For now, just return std::vector<int>
Again here i am because the course material for C++ was not taught very well at all. The question gives use several function definitions and calls to these functions and expects us to state the output and what exactly is going on. I have executed these functions and tried to come up with some rationale to what is happening but if someone could help me out that i would be very grateful.
function definitions (The names are all as given. I know the names are not very good):
void MyIncrementFirst(int * i) {
(*i)++;
}
void MyIncrementSecond(int i) {
i++;
}
void MyIncrementThird(int & i) {
i++;
}
void MyIncrementFourth(int ** i) {
*i = new int(0);
}
void MyIncrementFifth(int *& i) {
i = new int(69);
}
The calls to these functions have been defined as:
int * a = new int(42);
cout << "Result" << endl;
MyIncrementFirst(a);
cout << "first " << *a << endl;
MyIncrementSecond(*a);
cout << "second " <<*a << endl;
MyIncrementThird(*a);
cout << "third " <<*a << endl;
MyIncrementFourth(&a);
cout << "fourth " <<*a << endl;
MyIncrementFifth(a);
cout << "fifth " <<*a << endl;
Which produces the following:
first 43
second 43
third 44
fourth 0
fifth 69
Some of this syntax i have not seen before (e.g. *&) so i maybe completely wrong here.
First:
This seems simple enough. I am passing in a pointer to an integer, and then de-referencing the pointer and incrementing its value, so instead of incrementing the pointer i am incrementing the actual value it is pointing to. No memory allocation is used, and this function uses pass-by-reference in order to modify the value.
Second:
This is similar to the above, as the pointer is de-referenced to get the integer value from the pointer rather than the memory address. Now this function uses pass-by-value so a copy of the variable is used in the functions execution. This means that incrementing a here, will have no impact on the variable you passed in, the value of a will remain as 42, but the copy of the passed in variable will have its value changed to 43 during the functions execution.
Third:
My understanding is that the '&' operator is basically saying 'the memory address of ...' so this function will take the memory address of the passed in pointer, locate the value it points to an increment this by one. That is why 43 is printed. This is using pass-by-reference.
Fourth:
If i remember correctly the '**' syntax means a pointer to a pointer. This means that when passing &a to the function you are passing the memory address of the pointer so when you de-reference this pointer and set its value to a new int(0); you are actually overwriting the exiting data at this address (42 in this case) so the value 0 is printed. This uses pass-by-reference.
fifth:
I have not seen this syntax before (*&). I have looked up this syntax and i think it is basically saying 'pass me by reference not value' so it seems to be the same as de-referencing the pointer as mentioned earlier. Again, because this is pass-by-refence not value when the value is set to a new int(69); the current data at that location is overwritten thus 69 is outputted.

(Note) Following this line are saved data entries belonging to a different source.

/-- The record of one position (R286, R287). -/
def kvRecord (l : KvLayer) (kv : Nat → Nat → Nat → FpBits) (draw : Nat → Nat → Nat) : List Byte × Bool :=
  if l.int4 then
    let enc := (List.range 2).map (fun w => (List.range l.heads).map (fun h =>
      (List.range (l.dim / 32)).map (fun g =>
        encodeGroup true ((List.range 32).map (fun i => kv w h (32 * g + i))) (draw (2 * h + w)) (32 * g))))
    let data := enc.flatMap (fun hs => hs.flatMap (fun gs =>
      let xs := gs.flatMap (fun g => g.1)
      (List.range (l.dim / 2)).map (fun i => BitVec.ofNat 8 ((xs.getD (2 * i) 0 % 16).toNat + 16 * (xs.getD (2 * i + 1) 0 % 16).toNat))))
    let scales := enc.flatMap (fun hs => hs.flatMap (fun gs => gs.map (fun (g : List Int × Byte × Bool) => g.2.1)))
    (data ++ scales, enc.any (fun hs => hs.any (fun gs => gs.any (fun g => g.2.2))))
  else
    let enc := (List.range 2).flatMap (fun w => (List.range l.heads).flatMap (fun h =>
      (List.range l.dim).map (fun i => kvFp8 (kv w h i) (draw (2 * h + w) i))))
    (enc.map Prod.fst, enc.any Prod.snd)

/-! ### VECTOR_OP -/

/-- The ranges of the core store that a vector operation reads. -/
def State.vecRanges (s : State) (core : Nat) : VecOp → List (Nat × Nat)
  | .elementwise f n x y z _ _ =>
    [(x.addr, fmtBytes x.fmt n)] ++ (if f = .convert then [] else [(y.addr, fmtBytes y.fmt n)]) ++
      (if f = .fma ∨ f = .select then [(z.addr, fmtBytes z.fmt n)] else [])
  | .special _ n x _ => [(x.addr, fmtBytes x.fmt n)]
  | .reduction _ n x _ => [(x.addr, fmtBytes x.fmt n)]
  | .encode _ n x _ _ _ _ _ => [(x.addr, fmtBytes x.fmt n)]
  | .decode a4 n p _ => [(p, 72 * ((n + (if a4 then 127 else 63)) / (if a4 then 128 else 64)))]
  | .gate layer _ logits =>
    match s.boot.image.experts.find? (fun l => some l.core = s.logicalOf core ∧ l.layer = layer) with
    | some l => [(logits, 4 * l.experts)]
    | none => []
  | .partSum n own shares tag _ _ _ _ => (own, 4 * n) :: (tag, 4) :: shares.map (fun a => (a, 72 * ((n + 63) / 64)))
  | .kvEncode loc _ kAddr vAddr _ =>
    match s.boot.image.kvLayers.find? (fun l => l.loc = loc) with
    | some l => [(kAddr, 4 * l.heads * l.dim), (vAddr, 4 * l.heads * l.dim)]
    | none => []

/-- VECTOR_OP (R158 and the rules of its scheduled kinds). -/
def execVectorOp (issue : Issue) (op : VecOp) (ecc : Upsets) (s : State) : Host.Outcome State Fault Refusal :=
  let core : Nat := issue.core
  if !s.runs issue .vector then .next s
  else
    let (s, begun) := s.beginOp issue (s.vecRanges core op) ecc
    match begun with
    | none => .next s
    | some b =>
      let rows := s.outRows issue
      let bad := s.untrustedUnit core 19
      let s := if bad then s.voidRows b.key (rows &&& ~~~ b.voided) else s
      match op with
      | .elementwise f n x y z outAddr outFmt =>
        let ys := (List.range n).map (fun k => ewApply f (s.vecElem core x k) (s.vecElem core y k) (s.vecElem core z k))
        .next ((s.storeBytes core outAddr (ys.flatMap (vecOutBytes outFmt))).finishUnit issue b rows 0 bad)
      | .special f n x outAddr =>
        .next ((s.storeF32 core outAddr ((s.vec core x n).map (spApply f))).finishUnit issue b rows 0 bad)
      | .reduction mx n x outAddr =>
        let v := s.vec core x n
        .next ((s.storeF32 core outAddr [if mx then vMaxOf v else vSum v]).finishUnit issue b rows 0 bad)
      | .encode a4 n x outAddr row rank layer unit =>
        let (seed, pos, slot, gen) := s.rowKey core issue.ins b.key row
        let bit : BitVec 32 := (1 : BitVec 32) <<< row.val
        let isVoid := decide (b.voided &&& bit ≠ 0)
        let (bs, flag) := encodePecks a4 (s.vec core x n) ⟨seed, pos, layer, unit, 0, 3, 0⟩ (tagWord slot gen pos (s.rowRank core issue.ins b.key row rank) isVoid)
        .next ((s.storeBytes core outAddr bs).finishUnit issue b bit (if flag then bit else 0) bad)
      | .decode a4 n p outAddr =>
        let per := if a4 then 128 else 64
        let bs := s.loadBytes core p (72 * ((n + per - 1) / per))
        .next ((s.storeF32 core outAddr (decodePecks a4 bs n)).finishUnit issue b rows 0 bad)
      | .gate layer row logits =>
        let bit : BitVec 32 := (1 : BitVec 32) <<< row.val
        match s.boot.image.experts.find? (fun l => some l.core = s.logicalOf core ∧ l.layer = layer) with
        | none => .next (s.finishUnit issue b bit 0 bad)
        | some l =>
          let (list, flag) := gateChoices l (s.loadF32 core logits l.experts)
          let s := s.raiseIfAt (coreI core) DSP_FLAG_BAD_LOGIT flag
          let s := { s with routing := { s.routing with
            choices := (⟨core, layer, issue.inst, row, list, flag⟩ : RowChoice) :: s.routing.choices.filter (fun c =>
              !(c.core == core && c.layer == layer && c.row == row.val)) } }
          .next (s.finishUnit issue b bit (if flag then bit else 0) bad)
      | .partSum n own shares peckTag outAddr row layer unit =>
        let (seed, pos, _, _) := s.rowKey core issue.ins b.key row
        let bit : BitVec 32 := (1 : BitVec 32) <<< row.val
        let sum := shares.foldl (fun (acc : List FpBits) a =>
          (acc.zip (decodePecks false (s.loadBytes core a (72 * ((n + 63) / 64))) n)).map (fun p => vAdd p.1 p.2))
          (s.loadF32 core own n)
        let tag := BitVec.ofNat 32 (leNat (s.loadBytes core peckTag 4))
        let isVoid := decide (b.voided &&& bit ≠ 0)
        let tag := if isVoid then tag ||| 1 else tag
        let (bs, flag) := encodePecks false sum ⟨seed, pos, layer, unit, 0, 3, 0⟩ tag
        -- a void share makes the returned row a void stub: one peck with a zero payload (R276, R505)
        let bs := if isVoid then List.replicate 68 0 ++ leBytes 4 tag.toNat else bs
        .next ((s.storeBytes core outAddr bs).finishUnit issue b bit (if flag then bit else 0) bad)
      | .kvEncode loc row kAddr vAddr outAddr =>
        let bit : BitVec 32 := (1 : BitVec 32) <<< row.val
        match s.boot.image.kvLayers.find? (fun l => l.loc = loc) with
        | none => .next (s.finishUnit issue b bit 0 bad)
        | some l =>
          let (seed, pos, _, _) := s.rowKey core issue.ins b.key row
          let (bs, flag) := kvRecord l
            (fun w h i => BitVec.ofNat 32 (leNat (s.loadBytes core ((if w = 0 then kAddr else vAddr) + 4 * (h * l.dim + i)) 4)))
            (fun unit i => (⟨seed, pos, l.layer, unit, 0, 4, 0⟩ : Stream).draw i)
          let s := if flag then (s.addAt (coreI core) ATT_KV_BAD_COUNT 1).putAt (coreI core) ATT_FLAG_KV_BAD 1 else s
          .next ((s.storeBytes core outAddr bs).finishUnit issue b bit (if flag then bit else 0) bad)

/-! ### Scrub and restore (R160, R162) -/

/-- CORE_STORE_SCRUB: the scrub reads the next word; `upset` is what its check bits find, if anything: true for an
uncorrectable error. -/
def execCoreStoreScrub (core : CoreId) (upset : Option Bool) (s : State) : Host.Outcome State Fault Refusal :=
  .next (if s.domainOff core then s
    else
      let w := SMap.get (fun _ => 0) s.mem.scrubAt core
      let s := { s with mem := { s.mem with scrubAt := SMap.set (fun _ => 0) s.mem.scrubAt core ((w + 1) % 98304) } }
      match upset with
      | none => s
      | some false => s.csCorrected core
      | some true => s.csUncorrectable core (8 * w) false)

/-- LINE_RESTORE: a poisoned static line is copied back from the restore area in unassigned cycles (R160, R162). A stack that is
out of service gives nothing back (R170). Log entry 31 (DESIGN CHOICE). -/
def execLineRestore (core : CoreId) (line : Nat) (s : State) : Host.Outcome State Fault Refusal :=
  let k := storeKey core 0 / 64 + line
  let from_ := (List.range 64).filterMap (fun j => (s.copyAddr core (64 * line + j)).map (fun a => (64 * line + j, a)))
  let st := ((from_.head?).map (fun e => stackOf e.2)).getD 0
  .next (if k ∈ s.mem.poison ∧ !s.domainOff core ∧ (from_ = [] ∨ s.isSetAt (stkI st) STK_STAT_IN_SERVICE) then
      let s := (from_.foldl (fun s e => s.storeBytes core e.1 (s.stackRead e.2 1)) s).countLines st (if from_ = [] then 0 else 1)
      let s := s.addAt (coreI core) CS_RESTORE_CNT_COUNT 1
      { s with mem := { s.mem with poison := s.mem.poison.filter (· ≠ k) } }
    else s)

end Sys2Proof.Machine
end

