-- ==== Sys2Proof/Machine/Attention.lean ====
section
/-! DEFINITION. Attention (R294 to R310): spans and folds, the assignment of lanes, held requests, rings. -/
namespace Sys2Proof.Machine

def State.kvLayer (s : State) (loc : Nat) : Option KvLayer := s.boot.image.kvLayers.find? (fun l => l.loc = loc)

/-- Spans that a query at position x needs (R294). -/
def KvLayer.spans (l : KvLayer) (x : Nat) : Nat := (x + 64 * l.span) / (64 * l.span)

/-! ### Span evaluation (R297) -/

/-- A K or V element of the i-th record of a run of bytes (R286, R288): its real value, and whether it is a special value that R156
replaces. -/
def KvLayer.elem (l : KvLayer) (get : Nat → Byte) (i : Nat) (v : Bool) (h e : Nat) : Dy × Bool :=
  let base := i * l.bytes
  let w := if v then 1 else 0
  if l.int4 then
    let data := base + w * (l.heads * l.dim / 2) + h * (l.dim / 2)
    let scale := get (base + l.heads * l.dim + w * (l.heads * l.dim / 32) + h * (l.dim / 32) + e / 32)
    (scaledElem (nibble (get (data + e / 2)) (e % 2 = 1)) scale, decide (scale = 0xFF))
  else
    let b := get (base + w * (l.heads * l.dim) + h * l.dim + e)
    if e4m3IsNaN b then (Dy.zero, true) else (e4m3Val b, false)

/-- The same in the span that a lane core has staged. -/
def State.kvElem (s : State) (core : Nat) (l : KvLayer) (kvAddr i : Nat) (v : Bool) (h e : Nat) : Dy × Bool :=
  l.elem (fun k => (s.loadBytes core (kvAddr + k) 1).headD 0) i v h e

/-- A sum of exact products over `n` inner steps by the matrix unit's rounding (R156), in chunks of 32, and whether it was
limited. -/
def chunkDot (n : Nat) (f g : Nat → Dy) : FpBits × Bool :=
  (List.range ((n + 31) / 32)).foldl (fun (acc : FpBits × Bool) c =>
    let p := (List.range (min 32 (n - 32 * c))).foldl (fun (d : Dy) t => d.add ((f (32 * c + t)).mul (g (32 * c + t)))) Dy.zero
    let r := ((f32Val acc.1).add p).toF32 (f32Neg acc.1)
    (r.1, acc.2 || r.2)) (0, false)

/-- A score is a NaN (R297). The matrix unit replaces special operands and limits its results, so it forms none. -/
def scoreNaN (v : FpBits) : Bool := f32IsNaN v

/-- What one query head gives against one span: m, l and o, whether the matrix unit limited a result or replaced an
operand, and whether a score was a NaN. -/
structure SpanOut where
  out : FpBits × FpBits × List FpBits
  ovf : Bool
  bad : Bool
  nan : Bool

/-- One query head of a query at position x against n positions from `base` on (R297). -/
def KvLayer.attend (l : KvLayer) (n base x : Nat) (q : Nat → Dy × Bool) (kv : Nat → Bool → Nat → Dy × Bool) : SpanOut :=
  let raw := (List.range n).map (fun i =>
    if x < base + i then (f32Inf true, false) else chunkDot l.dim (fun e => (q e).1) (fun e => (kv i false e).1))
  let nan := raw.any (fun r => scoreNaN r.1)
  let scores := raw.map (fun r => if scoreNaN r.1 then f32Inf true else r.1)
  let seen := (List.range n).filter (fun i => base + i ≤ x)
  let bad := (List.range l.dim).any (fun e => (q e).2 || seen.any (fun i => (kv i false e).2 || (kv i true e).2))
  let m := vMaxOf scores
  if scores.all (fun v => v = f32Inf true) then ⟨(f32Inf true, 0, (List.range l.dim).map (fun _ => 0)), raw.any Prod.snd, bad, nan⟩
  else
    let p := scores.map (fun v => if v = f32Inf true then (0 : FpBits) else vExp2 (vSub v m))
    let pr := p.map (fun v => if l.bf16Att then f32Val (bf16ToF32 (vToBf16 v)) else e4m3Val (toE4m3 v))
    let o := (List.range l.dim).map (fun e => chunkDot n (fun i => pr.getD i Dy.zero) (fun i => (kv i true e).1))
    ⟨(m, vSum p, o.map Prod.fst), raw.any Prod.snd || o.any Prod.snd, bad, nan⟩

/-- One query head against one span (R297). -/
def State.spanHead (s : State) (core : Nat) (l : KvLayer) (qAddr kvAddr h span x : Nat) : SpanOut :=
  l.attend (64 * l.span) (64 * l.span * span) x (fun e => s.elem core (if l.bf16Att then .bf16 else .e4m3) qAddr e)
    (fun i v e => s.kvElem core l kvAddr i v h e)

/-- The lowest span of a row and head that is not evaluated yet (R300). -/
def State.spanNext (s : State) (l : KvLayer) (slot pos head : Nat) : Nat :=
  let gen := (s.req slot).gen
  let done := fun (n : Nat) =>
    s.att.partials.any (fun p => decide (p.slot = slot ∧ p.gen = gen ∧ p.pos = pos ∧ p.layer = l.loc ∧ p.head = head ∧ p.span = n)) ||
    s.att.folds.any (fun f => decide (f.slot = slot ∧ f.gen = gen ∧ f.pos = pos ∧ f.layer = l.loc ∧ f.head = head ∧ n < f.next))
  ((List.range (l.spans pos)).find? (fun n => !done n)).getD (l.spans pos)

/-- The lanes of a layer have a span slot for a span of a request in this furlong (R300): a pipelined request's spans lie in its
slots, lane by lane; a held one's are its lowest not yet evaluated, on any lane. -/
def State.spanGiven (s : State) (l : KvLayer) (lane slot span pos head : Nat) : Bool :=
  s.att.grants.any (fun g => g.layer == l.loc && g.slot == slot &&
    (if g.held then decide (span < s.spanNext l slot pos head + g.slots)
     else decide (span < g.slots) && decide ((g.first + span) / max l.kp 1 = lane)))
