-- ==== Sys2Proof/Machine/Routing.lean ====
section
/-! DEFINITION. Expert routing: the grant of a bushel step (R265, R268 to R274), the combination of the answers (R278 to
R282), and quarantine (R407). -/
namespace Sys2Proof.Machine

/-! ### The directory (R265) -/

/-- The directory copy of a dispatching logical core: entry of an expert of a layer. -/
def dirKey (l layer x : Nat) : Nat := (l * 1024 + layer) * 512 + x
def State.dirEntry (s : State) (l layer x : Nat) : Nat := SMap.get (fun _ => 0) s.routing.dir (dirKey l layer x)
def dirValid (e : Nat) : Bool := e / 2 ^ 63 % 2 = 1
def dirAllot (e : Nat) : Nat := e / 2 ^ 57 % 64

/-- The directory copies as the image gives them: loaded with the tables at admission (R161, R265). -/
def State.loadDirs (s : State) : State :=
  let dir := s.boot.image.experts.foldl (fun (m : SMap Nat) l =>
    (l.entries.zipIdx).foldl (fun (m : SMap Nat) e => SMap.set (fun _ => 0) m (dirKey l.core l.layer e.2) e.1) m) []
  { s with routing := { s.routing with dir := dir } }

/-! ### The grant (R269 to R274) -/

/-- The state of the procedure of R269: allotment used by expert, and the entries decided, newest first. -/
structure GrantRun where
  used : SMap Nat
  entries : List GrantEntry
  deriving DecidableEq, Repr

/-- One choice is weighed (R269): VALID and an allotment left accept it. -/
def grantOne (dir : Nat → Nat) (g : GrantRun) (row rank : Nat) (c : Nat × FpBits) : GrantRun :=
  let u := SMap.get (fun _ => 0) g.used c.1
  if dirValid (dir c.1) ∧ u < dirAllot (dir c.1) then
    ⟨SMap.set (fun _ => 0) g.used c.1 (u + 1), ⟨row, rank, c.1, true, u, c.2⟩ :: g.entries⟩
  else ⟨g.used, ⟨row, rank, c.1, false, 0, c.2⟩ :: g.entries⟩

/-- The grant order (R269): rank by rank, and within a rank row by row. -/
def grantAll (dir : Nat → Nat) (k : Nat) (rows : List (Nat × List (Nat × FpBits))) : List GrantEntry :=
  ((List.range k).foldl (fun (g : GrantRun) rank =>
    rows.foldl (fun (g : GrantRun) r =>
      match r.2[rank]? with
      | some c => grantOne dir g r.1 rank c
      | none => g) g) ⟨[], []⟩).entries.reverse

/-- The weights in force (R272): with RENORM, those of a row that lost a choice are scaled by the reciprocal of the sum of
the accepted ones. -/
def grantWeights (renorm : Bool) (es : List GrantEntry) : List GrantEntry :=
  es.map (fun (e : GrantEntry) =>
    let mine := es.filter (fun (x : GrantEntry) => x.row = e.row)
    if renorm ∧ e.accepted ∧ mine.any (fun (x : GrantEntry) => !x.accepted) then
      let r := vRecip (vSum ((mine.filter (fun (x : GrantEntry) => x.accepted)).map GrantEntry.weight))
      { e with weight := vMul e.weight r }
    else e)

def rowBit (i : Nat) : BitVec 32 := (1 : BitVec 32) <<< i

/-- The rows of a bushel instance that carry a position, among those that an issue's tokens expect. -/
def State.filledRows (s : State) (key : Option Nat) (mask : BitVec 32) : List (Nat × BushelRow) :=
  match key with
  | none => []
  | some k =>
    match s.rqt.bushels.find? (fun b => b.key = k) with
    | none => []
    | some b => (b.rows.zipIdx.filter (fun (e : BushelRow × Nat) =>
        e.1.filled && mask.getLsbD e.2)).map (fun (e : BushelRow × Nat) => (e.2, e.1))

/-- The answer tokens of a layer that this module combines: combining logical core and token. -/
def Image.answerTokens (im : Image) (layer : Nat) : List (Nat × Nat) :=
  (((im.exchange.filter (fun (x : Exchange) => x.layer = layer)).map (fun (x : Exchange) => (x.comb, x.token))) ++
    ((im.sharedRows.filter (fun (x : SharedRow) => x.layer = layer)).map (fun (x : SharedRow) => (x.comb, x.token)))).eraseDups

/-- The answer rows of one answer token that are expected after a grant (R271, R278). -/
def Image.expectedRows (im : Image) (layer comb token : Nat) (g : Grant) : BitVec 32 :=
  let a := im.exchange.foldl (fun (m : BitVec 32) (x : Exchange) =>
    if x.layer = layer ∧ x.comb = comb ∧ x.token = token ∧
        g.entries.any (fun (e : GrantEntry) => e.accepted && decide (e.expert = x.expert) && decide (e.blockRow = x.blockRow))
    then m ||| rowBit x.row else m) 0
  im.sharedRows.foldl (fun (m : BitVec 32) (x : SharedRow) =>
    if x.layer = layer ∧ x.comb = comb ∧ x.token = token ∧ g.rows.any (fun r => decide (r.1 = x.row))
    then m ||| rowBit x.arow else m) a

/-- Each combining core sets the expected masks of its answer tokens from the grant record (R271). -/
def State.expectAnswers (s : State) (g : Grant) : State :=
  (s.boot.image.answerTokens g.layer).foldl (fun (s : State) ct =>
    match s.physOf ct.1 with
    | none => s
    | some core =>
      let t := (s.token core ct.2).forInst g.inst
      s.setToken core ct.2 { t with expected := s.boot.image.expectedRows g.layer ct.1 ct.2 g, slot := g.key }) s

/-! ### Quarantine (R407) -/

def lostKey (layer x : Nat) : Nat := layer * 65536 + x

/-- Whether a bushel step meets the three conditions of R407 for an expert. Log entry 65 (DEDUCED). -/
def Grant.lostAll (g : Grant) (x : Nat) : Bool :=
  let mine := g.entries.filter (fun (e : GrantEntry) => e.accepted && decide (e.expert = x) &&
    (g.lost.contains (x, e.blockRow) || !g.stale.contains (x, e.blockRow)))
  !mine.isEmpty && mine.all (fun (e : GrantEntry) => g.lost.contains (x, e.blockRow)) && g.got.any (fun y => decide (y ≠ x))

/-- An expert goes into quarantine: VALID is cleared in every directory copy of the layer. Log entry 65 (DEDUCED). -/
def State.startQuarantine (s : State) (g : Grant) (x : Nat) : State :=
  if s.contained g.injected then s.put INJ_STAT_CONTAINED 1
  else
    let s := s.addAt (coreI g.core) FLT_QUAR_CNT_COUNT 1
    let dir := (s.routing.dir.map (fun (e : Nat × Nat) =>
      if e.1 / 512 % 1024 = g.layer ∧ e.1 % 512 = x then (e.1, e.2 % 2 ^ 63) else e)).filter (fun e => decide (e.2 ≠ 0))
    { s with
      routing := { s.routing with dir := dir }
      faults := { s.faults with
        quarantines := s.faults.quarantines ++ [(⟨g.layer, x, g.core, s.mileNow⟩ : Quarantine)] } }

/-- The control core judges a bushel step of a layer when its last chunk is combined, or when the next step is granted:
two consecutive steps start the quarantine. Log entry 65 (DEDUCED). -/
def State.judgeStep (s : State) (g : Grant) : State :=
  let xs := ((g.entries.filter (fun (e : GrantEntry) => e.accepted)).map GrantEntry.expert).eraseDups
  let bad := xs.filter (fun x => g.lostAll x)
  let twice := bad.filter (fun x => SMap.get (fun _ => false) s.faults.lastLost (lostKey g.layer x))
  let kept := s.faults.lastLost.filter (fun (e : Nat × Bool) => decide (e.1 / 65536 ≠ g.layer))
  let last := (bad.filter (fun x => !twice.contains x)).foldl (fun (m : SMap Bool) x =>
    SMap.set (fun _ => false) m (lostKey g.layer x) true) kept
  let s := { s with faults := { s.faults with lastLost := last } }
  twice.foldl (fun (s : State) x => s.startQuarantine g x) s

/-- DISPATCH_GRANT (R269 to R274): the dispatch unit grants one bushel step of a layer. -/
def execDispatchGrant (issue : Issue) (layer : Nat) (ecc : Upsets) (s : State) : Host.Outcome State Fault Refusal :=
  let core : Nat := issue.core
  let l := (s.logicalOf core).getD 0
  if !s.runs issue .dispatch then .next s
  else
    match s.boot.image.experts.find? (fun (x : ExpertLayer) => x.core = l ∧ x.layer = layer) with
    | none => .next s
    | some el =>
      let ranges := (s.boot.image.stores.filter (fun (r : StoreRegion) => r.core = l ∧ r.kind = .directory)).map
        (fun (r : StoreRegion) => (r.base, r.len))
      let flagIn := (issue.ins.filter (· ≠ 255)).foldl (fun (m : BitVec 32) n => m ||| (s.token core n).flagged) 0
      let (s, begun) := s.beginOp issue ranges ecc
      match begun with
      | none => .next s
      | some b =>
        let rows := s.outRows issue
        let i := coreI core
        let bad := s.untrustedUnit core 20
        let s := if bad then s.voidRows b.key (rows &&& ~~~ b.voided) else s
        -- the rows offered (R270); a row whose slot has a new generation is void, unreported
        let filled := if bad ∨ b.bad then [] else
          (s.filledRows b.key (s.rowsIn issue)).filter (fun (r : Nat × BushelRow) => !b.voided.getLsbD r.1)
        let stale := filled.filter (fun (r : Nat × BushelRow) => decide ((s.req r.2.slot).gen ≠ r.2.gen))
        let offered := filled.filter (fun (r : Nat × BushelRow) => decide ((s.req r.2.slot).gen = r.2.gen))
        let lists := offered.map (fun (r : Nat × BushelRow) =>
          (r.1, ((s.routing.choices.find? (fun (c : RowChoice) =>
            c.core = core ∧ c.layer = layer ∧ c.row = r.1 ∧ c.inst = issue.inst)).map RowChoice.list).getD []))
        let raw := grantAll (fun x => s.dirEntry l layer x) el.k lists
        let refused := raw.filter (fun (e : GrantEntry) => !e.accepted)
        let absent := refused.filter (fun (e : GrantEntry) => !dirValid (s.dirEntry l layer e.expert))
        let quar := absent.filter (fun (e : GrantEntry) =>
          s.faults.quarantines.any (fun (q : Quarantine) => q.layer = layer ∧ q.expert = e.expert))
        let nAcc := raw.length - refused.length
        let skipped := lists.countP (fun (r : Nat × List (Nat × FpBits)) =>
          !raw.any (fun (e : GrantEntry) => e.accepted && decide (e.row = r.1)))
        let s := ((s.addAt i DSP_OFFER_CNT_COUNT raw.length).addAt i DSP_GRANT_CNT_COUNT nAcc).addAt i DSP_DROP_CNT_COUNT refused.length
        let s := s.addAt i DSP_DROP_FIRST_COUNT (refused.countP (fun (e : GrantEntry) => decide (e.rank = 0)))
        let s := (s.addAt i DSP_SKIP_CNT_COUNT skipped).addAt i DSP_STALE_CNT_COUNT stale.length
        let s := s.raiseIfAt i DSP_FLAG_ABSENT (!absent.isEmpty)
        let flags := quar.foldl (fun (m : BitVec 32) (e : GrantEntry) => m ||| rowBit e.row) flagIn
        let g : Grant := ⟨core, layer, issue.inst, b.key,
          offered.map (fun (r : Nat × BushelRow) => (r.1, (⟨r.2.slot, r.2.gen, r.2.pos, 0, false⟩ : RowTag))),
          grantWeights el.renorm raw, flags, [], [], [], [], false⟩
        -- the step before is judged as it stands if its combinations did not all run
        let s := match s.routing.grants.find? (fun (x : Grant) => x.core = core ∧ x.layer = layer) with
          | some old => s.judgeStep old
          | none => s
        let s := { s with routing := { s.routing with
          grants := g :: s.routing.grants.filter (fun (x : Grant) => !(x.core == core && x.layer == layer))
          offered := SMap.set (fun _ => 0) s.routing.offered core (SMap.get (fun _ => 0) s.routing.offered core + raw.length)
          dropped := SMap.set (fun _ => 0) s.routing.dropped core (SMap.get (fun _ => 0) s.routing.dropped core + refused.length) } }
        let s := s.expectAnswers g
        let void := stale.foldl (fun (m : BitVec 32) (r : Nat × BushelRow) => m ||| rowBit r.1) b.voided
        .next (s.finishOp issue { b with voided := void } rows flags bad)

/-! ### The return combiner (R279 to R282) -/

/-- What became of one answer (R280, R281). -/
inductive AnswerFate where
  | ok (vals : List FpBits) (flag : Bool) | late | tagErr | stale | isVoid
  deriving DecidableEq, Repr

/-- The answer in a row of an answer token: its pecks as they stand in the token's buffer (R505). -/
def State.answerPecks (s : State) (core token arow n : Nat) : List Byte :=
  match s.tokenBuf core token with
  | none => []
  | some b => s.loadBytes core (b.base + arow * ((n + 63) / 64) * 72) (72 * ((n + 63) / 64))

Edit: Forgot to include my question! I want to know if my thinking is correct, this is all exam prep so i want to be sure i am doing it correctly.I just want to make sure my logic is correct and if i have done anything wrong or missed anything would somebody be able to steer my in the right direction
Edit: (based on some commenter feedback)
Everything you have is mostly correct, save some confusion on your output values. However, what you have in #4 and #5 is actually not overwritten data, it's actually new data at a new address, which is assigned to the variable i. This is part of what an earlier commenter said about a potential for a memory leak. Since you're not deleting the old address before assigning a new one, that's where it could occur.
The &* syntax in the last one is a reference to a pointer. It's essentially the same as int** except you don't pass &a as the argument, it's just a
What you have there for number 5 is basically correct, but the reasoning behind it is missing the meaning of &*
You might want to clarify if you've run each of these function calls sequentially or one at a time, since your output is incorrect if you'd indeed run them sequentially as written.